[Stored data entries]
== Segment start ==

-- ==== Sys2Proof/Machine/Bundles.lean ====
section
/-! DEFINITION. The bundle table, the pockets and the tray: parking, splits, breaks, short release and the effects of
the pending count (R140 to R156). -/

namespace Sys2Proof.Machine

/-! ### The table (R140) -/

/-- The other pocket. -/
def otherPocket : Pocket → Pocket
  | .a => .b
  | .b => .a

/-- The park pocket (R143). -/
def parkPocket (s : State) : Pocket := otherPocket s.stk.build

/-- The pocket of an entry: FILLING stands in the build pocket, PARKED in the park pocket (R140, R143). -/
def entryPocket (s : State) (e : BundleEntry) : Option Pocket :=
  match e.state with
  | .inbound => none
  | .filling => some s.stk.build
  | .parked => some (parkPocket s)

/-- The entry of a bundle number. -/
def bundleOf (s : State) (n : Nat) : Option BundleEntry := s.stk.table.find? (fun e => e.number == n)

/-- The FILLING bundle. -/
def fillingBundle (s : State) : Option BundleEntry := s.stk.table.find? (fun e => e.state == .filling)

/-- The PARKED bundle. -/
def parkedBundle (s : State) : Option BundleEntry := s.stk.table.find? (fun e => e.state == .parked)

/-- Replace the table. -/
def setTable (table : List BundleEntry) (s : State) : State := { s with stk := { s.stk with table := table } }

/-- Change the entry of a bundle number, when the table holds one. -/
def updateBundle (n : Nat) (f : BundleEntry → BundleEntry) (s : State) : State :=
  setTable (s.stk.table.map (fun e => if e.number = n then f e else e)) s

/-- The entry of a bundle number leaves the table. The BUNDLE_TABLE_FULL entry of the fault list stays: that the "warning
clears" (R140) is read as the end of the gap (R66), the model's choice (log 35). -/
def removeBundle (n : Nat) (s : State) : State := setTable (s.stk.table.filter (fun e => e.number != n)) s

/-- A new INBOUND entry in its place by ascending bundle number (R140, R142). -/
def insertBundle (n : Nat) (trayFlag : Bool) (s : State) : State :=
  setTable
    (s.stk.table.takeWhile (fun e => e.number < n) ++
      [{ number := n, trayFlag, state := .inbound, part := 1, inTransit := 0, stacked := 0, pieces := 0,
         pending := 0, parkedPart := none }] ++
      s.stk.table.dropWhile (fun e => e.number < n)) s

/-- One more or fewer piece of a bundle in transit (R142). -/
def inTransitUp (n : Nat) (s : State) : State := updateBundle n (fun e => { e with inTransit := e.inTransit + 1 }) s

/-- A departure lowers the in-transit count of the piece's bundle, when it has an entry (R29, R142). -/
def inTransitDown (n : Nat) (s : State) : State :=
  updateBundle n (fun e => { e with inTransit := e.inTransit - 1 }) s

/-- One remake more is owed to a bundle (R132). -/
def pendingUp (n : Nat) (s : State) : State := updateBundle n (fun e => { e with pending := e.pending + 1 }) s

/-- Count a piece into its bundle at birth; an original first creates the entry it lacks (R142). -/
def countIntoBundle (record : MailRecord) (generation : Nat) (s : State) : State :=
  if generation = 0 ∧ bundleOf s record.bundle = none then
    inTransitUp record.bundle (insertBundle record.bundle record.trayFlag s)
  else inTransitUp record.bundle s

/-! ### Pockets, notices and the tray -/

/-- Pulse a pocket's eject line (R143). -/
def eject (p : Pocket) (s : State) : State := pulse (.eject p) s

/-- Send a BUNDLE notice (R158). -/
def bundleNotice (n : Nat) (kind : BundleKind) (s : State) : State :=
  sendHost (.bundle { job := activeJobId s, bundle := n, kind }) s

/-- Send a MERGE notice (R31, R133, R136). -/
def mergeNotice (cause : MergeCause) (record : MailRecord) (copyIndex generation : Nat) (s : State) : State :=
  sendHost
    (.merge { job := activeJobId s, cause, number := record.number, copyIndex, generation, bundle := record.bundle }) s

/-- The pocket roles change places (R143, R149). -/
def swapRoles (s : State) : State := { s with stk := { s.stk with build := otherPocket s.stk.build } }

/-- Replace the current tray. -/
def setTray (tray : Tray) (s : State) : State := { s with stk := { s.stk with tray := tray } }

/-- Count a stacked piece into the tray; the bundle too, when it had no piece before (R151). -/
def countIntoTray (firstOfBundle : Bool) (s : State) : State :=
  setTray { s.stk.tray with
    bundles := if firstOfBundle then upTo16 s.stk.tray.bundles else s.stk.tray.bundles
    pieces := upTo16 s.stk.tray.pieces } s

/-- Close the current tray when a bundle has been placed in it: TRAY, then the next number and counts 0
(R151 steps 2 and 3). -/
def closeTray (s : State) : State :=
  if 0 < s.stk.tray.bundles then
    setTray { number := upTo16 s.stk.tray.number, bundles := 0, pieces := 0 }
      (sendHost (.tray (activeJobId s) s.stk.tray) s)
  else s

/-! ### Short release (R155) and withdrawal (R136) -/

/-- The copies a bundle is owed: remakes in transit, then staged, then in the Remake List (R155). -/
def missingCopies (s : State) (n : Nat) : List (Nat × Nat) :=
  ((s.tr.transit.filter (fun p => p.record.bundle == n && 1 ≤ p.generation)).map
    (fun p => (p.record.number, p.copyIndex))) ++
  ((s.cs.staging.filter (fun e => e.record.bundle == n && e.source == .remake)).map
    (fun e => (e.record.number, e.copyIndex))) ++
  ((s.gate.remakes.filter (fun e => e.record.bundle == n)).map (fun e => (e.record.number, e.copyIndex)))

/-- MERGE WITHDRAWN for each of some entries, in order (R136). -/
def withdrawNotices (entries : List RemakeEntry) (s : State) : State :=
  entries.foldl (fun t e => mergeNotice (.withdrawn e.reasons) e.record e.copyIndex e.generation t) s

/-- Withdraw a bundle's entries from the Remake List (R136). -/
def withdraw (n : Nat) (s : State) : State :=
  withdrawNotices (s.gate.remakes.filter (fun e => e.record.bundle == n))
    { s with gate := { s.gate with remakes := s.gate.remakes.filter (fun e => e.record.bundle != n) } }

/-- Release a PARKED bundle short (R155). -/
def releaseShort (e : BundleEntry) (s : State) : State :=
  removeBundle e.number
    (withdraw e.number
      (bundleNotice e.number
        (.short e.part e.stacked e.pieces (parkPocket s) s.stk.tray.number (missingCopies s e.number))
        (eject (parkPocket s) s)))

/-- Release the PARKED bundle short, when there is one. -/
def releaseParked (s : State) : State :=
  match parkedBundle s with
  | some e => releaseShort e s
  | none => s

/-! ### Parking (R149) and splits (R146) -/

/-- Eject a bundle's parked part with BUNDLE notice SPLIT (R149 step 2, R156). -/
def ejectParkedPart (n : Nat) (pp : ParkedPart) (s : State) : State :=
  updateBundle n (fun e => { e with parkedPart := none })
    (bundleNotice n (.split pp.part pp.count (parkPocket s) s.stk.tray.number) (eject (parkPocket s) s))

/-- Eject the parked part of a bundle, when it has one. -/
def ejectOwnPart (n : Nat) (s : State) : State :=
  match bundleOf s n with
  | some e =>
    match e.parkedPart with
    | some pp => ejectParkedPart n pp s
    | none => s
  | none => s

/-- The park operation for the FILLING bundle's content (R149). -/
def park (e : BundleEntry) (s : State) : State :=
  let t := swapRoles (ejectOwnPart e.number (releaseParked s))
  bundleNotice e.number (.parked e.part e.stacked e.pending (parkPocket t)) t

/-- A split ends the current part of the FILLING bundle (R146). -/
def split (e : BundleEntry) (s : State) : State :=
  if e.pending = 0 then
    updateBundle e.number (fun b => { b with part := upTo16 b.part, stacked := 0 })
      (bundleNotice e.number (.split e.part e.stacked s.stk.build s.stk.tray.number) (eject s.stk.build s))
  else
    updateBundle e.number
      (fun b => { b with parkedPart := some ⟨e.part, e.stacked⟩, part := upTo16 b.part, stacked := 0 }) (park e s)

/-- The split test: the job's bundle piece limit is not 0 and the FILLING bundle's stacked count equals it (R145). -/
def splitTest (s : State) : State :=
  match fillingBundle s, activeJob s with
  | some e, some j => if j.bundlePieceLimit ≠ 0 ∧ e.stacked = j.bundlePieceLimit then split e s else s
  | _, _ => s

/-! ### A break (R147) -/

/-- Eject a bundle's pocket with BUNDLE notice CLOSED; its entry leaves the table (R148, R156, R158). -/
def ejectClosed (e : BundleEntry) (p : Pocket) (s : State) : State :=
  removeBundle e.number
    (bundleNotice e.number (.closed e.part e.stacked e.pieces p s.stk.tray.number) (eject p s))

/-- Close the FILLING bundle at a break (R148). -/
def closeFilling (e : BundleEntry) (s : State) : State :=
  if e.pending = 0 then ejectClosed e s.stk.build s
  else updateBundle e.number (fun b => { b with state := .parked, parkedPart := none }) (park e s)

/-- Pass over an INBOUND entry at a break (R150). -/
def passOver (s : State) (e : BundleEntry) : State :=
  if e.pending = 0 then removeBundle e.number (bundleNotice e.number .empty s)
  else
    let t := updateBundle e.number (fun b => { b with state := .parked, stacked := 0, pieces := 0 }) (releaseParked s)
    bundleNotice e.number (.parked e.part 0 e.pending (parkPocket t)) t

/-- The INBOUND entries a break to bundle n passes over: those above the closed bundle and below n (R147 step 2). -/
def passedOver (s : State) (above : Option Nat) (n : Nat) : List BundleEntry :=
  s.stk.table.filter (fun e =>
    e.state == .inbound && decide (e.number < n) && (match above with | some m => decide (m < e.number) | none => true))

/-- The tray is broken at the opening of bundle n: its tray flag is set, or the tray bundle limit is reached
(R147 step 3). -/
def breaksTray (s : State) (n : Nat) : Bool :=
  (match bundleOf s n with | some e => e.trayFlag | none => false) ||
  (match activeJob s with
    | some j => j.trayBundleLimit != 0 && decide (j.trayBundleLimit ≤ s.stk.tray.bundles)
    | none => false)

/-- A tray break (R151). -/
def trayBreak (s : State) : State := closeTray (releaseParked s)

/-- Bundle n becomes FILLING with the piece stacked (R147 step 4). -/
def openBundle (n : Nat) (s : State) : State :=
  countIntoTray true (updateBundle n (fun e => { e with state := .filling, stacked := 1, pieces := 1 }) s)

/-- A break to bundle n (R147). -/
def breakTo (n : Nat) (s : State) : State :=
  let s1 := match fillingBundle s with | some f => closeFilling f s | none => s
  let s2 := (passedOver s1 ((fillingBundle s).map (·.number)) n).foldl passOver s1
  openBundle n (if breaksTray s2 n then trayBreak s2 else s2)

/-- The build pocket as a break leaves it: parking the FILLING bundle changes the roles (R144, R148). -/
def buildAfterBreak (s : State) : Pocket :=
  match fillingBundle s with
  | some f => if f.pending = 0 then s.stk.build else otherPocket s.stk.build
  | none => s.stk.build

/-! ### The pending count (R141, R156) -/

/-- What a pending count brought to 0 does: a PARKED bundle is ejected CLOSED, a FILLING bundle's parked part SPLIT
(R156). -/
def pendingZero (n : Nat) (s : State) : State :=
  match bundleOf s n with
  | some e =>
    match e.state with
    | .parked => ejectClosed e (parkPocket s) s
    | .filling =>
      match e.parkedPart with
      | some pp => ejectParkedPart n pp s
      | none => s
    | .inbound => s
  | none => s

/-- One remake fewer is owed to a bundle that has an entry; at 0 the Stacker acts (R141, R156). -/
def pendingDown (n : Nat) (s : State) : State :=
  match bundleOf s n with
  | some e =>
    if e.pending = 1 then pendingZero n (updateBundle n (fun b => { b with pending := b.pending - 1 }) s)
    else updateBundle n (fun b => { b with pending := b.pending - 1 }) s
  | none => s

/-! ### The stacker rule (R145, R153) -/

/-- What the stacker rule does with a piece. -/
inductive Placement where
  | build
  | opens
  | parkedBundle
  | parkedPart
  | outsort
  deriving DecidableEq, Repr

/-- The stacker rule on the bundle table as it stands: R145 for an original, R153 for a remake. -/
def placementOf (s : State) (bundle generation : Nat) : Placement :=
  match bundleOf s bundle with
  | none => .outsort
  | some e =>
    if generation = 0 then
      match e.state with
      | .filling => .build
      | .parked => .outsort
      | .inbound =>
        match fillingBundle s with
        | some f => if f.number < bundle then .opens else .outsort
        | none => .opens
    else
      match e.state with
      | .parked => .parkedBundle
      | .filling => if e.parkedPart.isSome then .parkedPart else .build
      | .inbound => .outsort

/-- The pocket a placement sends a piece to; none for the merge bin. -/
def placementPocket (s : State) : Placement → Option Pocket
  | .build => some s.stk.build
  | .opens => some (buildAfterBreak s)
  | .parkedBundle => some (parkPocket s)
  | .parkedPart => some (parkPocket s)
  | .outsort => none

/-- The diverter position of a placement (R144). -/
def placementDiverter (s : State) (p : Placement) : Diverter :=
  match placementPocket s p with
  | some q => .pocket q
  | none => .mergeBin

/-- The part of the bundle that a placement stacks a piece into (R145, R147, R153). -/
def placementPart (s : State) (bundle : Nat) (p : Placement) : Nat :=
  match p, bundleOf s bundle with
  | .opens, _ => 1
  | .parkedPart, some e => match e.parkedPart with | some pp => pp.part | none => e.part
  | _, some e => e.part
  | _, none => 1

/-- Count a piece onto a bundle's current part (R145, R153). -/
def stackPiece (n : Nat) (s : State) : State :=
  countIntoTray (match bundleOf s n with | some e => e.pieces == 0 | none => false)
    (updateBundle n (fun e => { e with stacked := upTo16 e.stacked, pieces := upTo16 e.pieces }) s)

/-- Count a piece onto a bundle's parked part (R153). -/
def stackOntoPart (n : Nat) (s : State) : State :=
  countIntoTray (match bundleOf s n with | some e => e.pieces == 0 | none => false)
    (updateBundle n (fun e =>
      { e with pieces := upTo16 e.pieces
               parkedPart := e.parkedPart.map (fun pp => { pp with count := upTo16 pp.count }) }) s)

/-- What a stacked piece does to the bundles, after it has departed and its DELIVERED notice is sent: the counts, a
remake's pending count, and a split or a break (R145, R147, R153). -/
def placePiece (n : Nat) (remake : Bool) (p : Placement) (s : State) : State :=
  match p with
  | .build => splitTest (if remake then pendingDown n (stackPiece n s) else stackPiece n s)
  | .opens => breakTo n s
  | .parkedBundle => pendingDown n (stackPiece n s)
  | .parkedPart => pendingDown n (stackOntoPart n s)
  | .outsort => s

/-- The Stacker closes out a job at its completion: the FILLING bundle CLOSED, each INBOUND entry EMPTY, the tray; the
table then holds no entry (R54, R158). -/
def closeOut (s : State) : State :=
  let s1 := match fillingBundle s with | some f => ejectClosed f s.stk.build s | none => s
  setTable []
    (closeTray ((s1.stk.table.filter (fun e => e.state == .inbound)).foldl
      (fun t e => removeBundle e.number (bundleNotice e.number .empty t)) s1))

end Sys2Proof.Machine
end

== Segment end ==

Both end lines included, restate word for word the lines above from the line with "(j.trayBundleLimit ≤ s.stk.tray.bundles)" to the line with "def breakTo (n", and nothing else.

    | some j => j.trayBundleLimit != 0 && decide (j.trayBundleLimit ≤ s.stk.tray.bundles)
    | none => false)

/-- A tray break (R151). -/
def trayBreak (s : State) : State := closeTray (releaseParked s)

/-- Bundle n becomes FILLING with the piece stacked (R147 step 4). -/
def openBundle (n : Nat) (s : State) : State :=
  countIntoTray true (updateBundle n (fun e => { e with state := .filling, stacked := 1, pieces := 1 }) s)

/-- A break to bundle n (R147). -/
def breakTo (n : Nat) (s : State) : State :=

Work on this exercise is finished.